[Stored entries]
——
-- ==== Sys2Proof/Certificates/Slice0/Obligations.lean ====
section
/-!
DEFINITION. The statements for the provers: the block and its invariants; power, sensors and performance; engines, junction and
causeways; depots, counters and scans; lanes; frame alignment; overhead and traces; timing; defects and protection; the host
interface; pairing; firmware update; the service image; fault injection. Each says in its docstring which rules of the spec it
formalises; the terms it uses stand in Safety.lean.
-/
open Sys2Proof Sys2Proof.Machine

/-- R12, R418 (with the block's queue, the model's own frame, assumption log 2): a step takes the command at the front of the queue
and carries it out on the state with the rest of the queue; on an empty queue the block idles; a command itself leaves the queue
as it is. Every command ends in a next state on every state, but for the sixteen that carry a register or memory access, which
may stop as unpredictable where that access is misused; no command is refused. -/
def Obligations.StepTakesFront : Prop :=
  (∀ s i, step { s with pending := i :: s.pending } = exec i s) ∧
  (∀ s, s.pending = [] → step s = .next s) ∧
  (∀ i s t, exec i s = .next t → t.pending = s.pending) ∧
  (∀ i s, mayStop i = false → ∃ t, exec i s = .next t) ∧
  (∀ i s, (∃ t, exec i s = .next t) ∨ ∃ w a, exec i s = .fault (.unpredictableAccess w a))

/-- R31, R33, R493: the machine right after reset is in COLD, dark, at tick 0, with nothing in its queue or its staged memory, and its
registers read their reset values (the array rows by their element; BOOT later writes `DEV_STATUS`, `UPD_STATUS`, `STRAPS`
and `RUN_VER0` to `RUN_VER3`). The invariant every step keeps holds there. -/
def Obligations.ResetState : Prop :=
  State.reset.pending = [] ∧ State.reset.mem = [] ∧ State.reset.c.dev.state = .cold ∧ State.reset.c.dev.lit = false ∧
  State.reset.c.dev.tick = 0 ∧ StateInv State.reset ∧
  (∀ e, e ∈ resetWords → readA State.reset.c 0 e.1 = e.2) ∧
  (∀ k, k < 4 → ∀ j, j < 6 → readA State.reset.c 0 (0x9000 + 32 * k + 4 * j) = if j = 2 then 1 else 0) ∧
  (∀ n, n < 256 → readA State.reset.c 0 (0xA000 + 16 * n) = 0 ∧ readA State.reset.c 0 (0xA000 + 16 * n + 4) = 0 ∧
    readA State.reset.c 0 (0xA000 + 16 * n + 8) = 0x0FF80000 ∧ readA State.reset.c 0 (0xB000 + 8 * n) = 0 ∧
    readA State.reset.c 0 (0xB000 + 8 * n + 4) = 0) ∧
  (∀ k, k < 16 → ∀ j, j < 8 → readA State.reset.c 0 (0xC100 + 32 * k + 4 * j) = if j = 2 then 1 else 0) ∧
  (∀ p, p < 320 → readA State.reset.c 0 (0x10000 + 256 * p) = 0 ∧ readA State.reset.c 0 (0x10000 + 256 * p + 4) = 0x80000000 ∧
    readA State.reset.c 0 (0x10000 + 256 * p + 0x10) = 0 ∧ readA State.reset.c 0 (0x10000 + 256 * p + 0x14) = 0) ∧
  (∀ k, k < 4 → readA State.reset.c 0 (0x40000 + 256 * k) = 0 ∧ readA State.reset.c 0 (0x40004 + 256 * k) = 0xFFFF ∧
    ∀ j, j < 16 → readA State.reset.c 0 (0x40040 + 256 * k + 4 * j) = 0)

/-- Every step keeps the invariant: memory stays canonical; no transmitter is lit outside RUNNING (R31); a part that runs holds
the tablet; in RUNNING, STANDBY and HANDOVER an image is committed (R30); a first image waits in VALIDATING, and once placed
in STARTING, and any other change waits only where an image is committed (R33, R34). It is kept from every state that has it,
whether or not a run reaches that state. -/
def Obligations.StepKeepsInvariant : Prop := ∀ s t, StateInv s → step s = .next t → StateInv t

/-- R33: whatever the command, the device state moves only as the table of R33 allows, and into COLD from any state. At a hand-over's
completion or at one tick boundary two moves of the table may follow each other (assumption log 15): a part that lost the tablet
while it took over runs and stands by again, and a part that yields the tablet may take it again. -/
def Obligations.StatesFollowTheTable : Prop := ∀ s t i, StateInv s → exec i s = .next t →
  t.c.dev.state = s.c.dev.state ∨ t.c.dev.state = .cold ∨ (s.c.dev.state, t.c.dev.state) ∈ tableMoves ∨
  ((i = .handoverComplete ∨ ∃ rep, i = .tickBoundary rep) ∧ s.c.dev.state = .handover ∧ t.c.dev.state = .standby) ∨
  ((∃ rep, i = .tickBoundary rep) ∧ s.c.dev.state = .running ∧ t.c.dev.state = .handover)

/-- R32, R39: a tick boundary advances the tick count by one outside COLD, and nothing in COLD, where there is no tick; no other
command moves the count, but that one which takes the part into COLD or starts BOOT makes it 0. -/
def Obligations.TimeAdvances : Prop :=
  (∀ s rep, s.c.dev.state ≠ .cold → ∃ t, exec (.tickBoundary rep) s = .next t ∧ t.c.dev.tick = s.c.dev.tick + 1 ∧
    t.pending = s.pending ∧ t.mem = s.mem ∧ samePart .oq t.c s.c ∧ samePart .taps t.c s.c) ∧
  (∀ s rep, s.c.dev.state = .cold → exec (.tickBoundary rep) s = .next s) ∧
  (∀ s t i, exec i s = .next t → (∃ rep, i = .tickBoundary rep) ∨ t.c.dev.tick = s.c.dev.tick ∨
    (t.c.dev.tick = 0 ∧ (t.c.dev.state = .cold ∨ t.c.dev.state = .boot)))

/-- R472 (with R33 and R470): what takes the part into COLD, and the cause the hub keeps of it. Power on is cause 1, RESET_N
cause 2, a trip (115 degrees at a junction sensor, 85 at an engine sensor) cause 3 with its sensor and temperature, a supply
cause 4 with the supplies, and the sideband's second 0x5A cause 5. -/
def Obligations.ColdEntries : Prop :=
  (∀ s, ∃ t, exec .powerOn s = .next t ∧ ColdFrom 1 s t ∧ t.c.power.alert = 0) ∧
  (∀ s, s.c.dev.state ≠ .cold → ∃ t, exec .resetAsserted s = .next t ∧ ColdFrom 2 s t ∧ t.c.power.resetLow = true ∧
    t.c.power.coldTick = s.c.dev.tick) ∧
  (∀ s sup, s.c.power.resetLow = false → sup ≠ 0 → ∃ t, exec (.supplyFault sup) s = .next t ∧ ColdFrom 4 s t ∧
    t.c.power.supplies = sup ∧ t.c.power.coldTick = s.c.dev.tick) ∧
  (∀ s sensor temp, s.c.dev.state ≠ .cold → sensor < 21 → (if sensor < 5 then (115 : Int) else 85) ≤ temp →
    ∃ t, exec (.thermalTrip sensor temp) s = .next t ∧ ColdFrom 3 s t ∧ t.c.power.tripSensor = sensor ∧
      t.c.power.tripTemp = temp ∧ bitAt t.c.power.alert 2 = true ∧ t.c.power.coldTick = s.c.dev.tick) ∧
  (∀ s, s.c.dev.state ≠ .cold → s.c.power.armed = true → ∃ t, exec (.sbResetWrite 0x5A true) s = .next t ∧ ColdFrom 5 s t) ∧
  (∀ s b, s.c.power.armed = false → Does (.sbResetWrite 0x5A b) s [.power] (fun c => c.power = { s.c.power with armed := true }))

/-- R33, R473, R477, R36, R37: RESET_N high with good supplies starts BOOT: straps sampled, `RESET_CAUSE` holds the cause, the tick
count starts at 0 and T0 in FREE_RUN; after a trip BOOT starts once every sensor stands below its warning level, and a reading at or
above it is kept and leaves the part in COLD (R470); BOOT that finds verified firmware and passes self-test ends in AWAIT_IMAGE with the engines out on the fault map. While the signal box
restarts it is down and nothing else changes; when it resumes, a reply it held is delivered. -/
def Obligations.BootAndSignalBox : Prop :=
  (∀ s straps, s.c.dev.state = .cold → s.c.power.suppliesOk = true → s.c.power.resetLow = true → bitAt s.c.power.alert 2 = false →
    Does (.resetReleased straps) s [.dev, .power, .tim] (fun c => c.dev.state = .boot ∧ c.dev.tick = 0 ∧ c.dev.lit = false ∧
      c.power.straps = straps ∧ bits c.power.causeReg 28 4 = s.c.power.cause % 16 ∧ c.power.groups = s.c.power.groups ∧
      (c.tim.dps.lookup 0).map (·.state) = some 0)) ∧
  (∀ s temps, s.c.dev.state = .cold → s.c.power.hold = true → coolEnough s.c = true →
    (∀ e, e ∈ temps → e.1 < 21 ∧ e.2 < warnLevel s.c e.1) →
    Does (.coldSensorRead temps) s [.dev, .power, .tim] (fun c => c.dev.state = .boot ∧ c.dev.tick = 0 ∧ c.power.hold = false)) ∧
  (∀ s k t, s.c.dev.state = .cold → s.c.power.hold = true → k < 21 → warnLevel s.c k ≤ t →
    Does (.coldSensorRead [(k, t)]) s [.power] (fun c => c.dev.state = .cold ∧ c.power.hold = true ∧ tempOf c.power k = t)) ∧
  (∀ s rep r, s.c.dev.state = .boot → s.c.upd.bootFail = 0 → bitAt s.c.power.straps 1 = false → recInForce s.c.upd = some r →
    (slotOf s.c.upd r.slot).verified = true → r.trial = false → rep.selfTestOk = true → rep.legacy = false → rep.sdCard = false →
    Does (.bootCompletes rep) s [.dev, .int, .nq, .notice, .host, .cm, .eng, .isl, .tim, .upd, .dep] (fun c =>
      c.dev.state = .awaitImage ∧ IntSet 4 c ∧ c.upd.run = (slotOf s.c.upd r.slot).manifest ∧
      ∀ e, e ∈ rep.enginesOut → e < 1024 → (getEng c e).role = 4)) ∧
  (∀ s, s.c.dev.state ≠ .cold → s.c.dev.state ≠ .boot →
    Does .signalBoxRestart s [.dev] (fun c => c.dev = { s.c.dev with sbDown := true })) ∧
  (∀ s, s.c.dev.sbDown = true → s.c.upd.act = none → s.c.cm.replaceDue = false →
    Does .signalBoxResume s [.dev, .mb, .int, .nq, .notice, .host, .dep] (fun c => c.dev = { s.c.dev with sbDown := false } ∧
      (∀ k r, s.c.mb.cur = some k → s.c.mb.held = some r → c.mb.cur = none ∧ c.mb.done = true ∧ c.mb.tag = k.tag ∧
        c.mb.result = BitVec.ofNat 8 r.result ∧ c.mb.reply0 = r.r0 ∧ c.mb.reply1 = r.r1 ∧ IntSet 0 c)))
——
◆ Task prompt ◆
All lines above from the one with "State.reset.c 0 (0x40040" to the one with "(∀ s t i, exec", inclusive, should be copied exactly, and no other lines.

◆ Exercise response ◆
    ∀ j, j < 16 → readA State.reset.c 0 (0x40040 + 256 * k + 4 * j) = 0)

/-- Every step keeps the invariant: memory stays canonical; no transmitter is lit outside RUNNING (R31); a part that runs holds
the tablet; in RUNNING, STANDBY and HANDOVER an image is committed (R30); a first image waits in VALIDATING, and once placed
in STARTING, and any other change waits only where an image is committed (R33, R34). It is kept from every state that has it,
whether or not a run reaches that state. -/
def Obligations.StepKeepsInvariant : Prop := ∀ s t, StateInv s → step s = .next t → StateInv t

/-- R33: whatever the command, the device state moves only as the table of R33 allows, and into COLD from any state. At a hand-over's
completion or at one tick boundary two moves of the table may follow each other (assumption log 15): a part that lost the tablet
while it took over runs and stands by again, and a part that yields the tablet may take it again. -/
def Obligations.StatesFollowTheTable : Prop := ∀ s t i, StateInv s → exec i s = .next t →
  t.c.dev.state = s.c.dev.state ∨ t.c.dev.state = .cold ∨ (s.c.dev.state, t.c.dev.state) ∈ tableMoves ∨
  ((i = .handoverComplete ∨ ∃ rep, i = .tickBoundary rep) ∧ s.c.dev.state = .handover ∧ t.c.dev.state = .standby) ∨
  ((∃ rep, i = .tickBoundary rep) ∧ s.c.dev.state = .running ∧ t.c.dev.state = .handover)

/-- R32, R39: a tick boundary advances the tick count by one outside COLD, and nothing in COLD, where there is no tick; no other
command moves the count, but that one which takes the part into COLD or starts BOOT makes it 0. -/
def Obligations.TimeAdvances : Prop :=
  (∀ s rep, s.c.dev.state ≠ .cold → ∃ t, exec (.tickBoundary rep) s = .next t ∧ t.c.dev.tick = s.c.dev.tick + 1 ∧
    t.pending = s.pending ∧ t.mem = s.mem ∧ samePart .oq t.c s.c ∧ samePart .taps t.c s.c) ∧
  (∀ s rep, s.c.dev.state = .cold → exec (.tickBoundary rep) s = .next s) ∧
  (∀ s t i, exec i s = .next t → (∃ rep, i = .tickBoundary rep) ∨ t.c.dev.tick = s.c.dev.tick ∨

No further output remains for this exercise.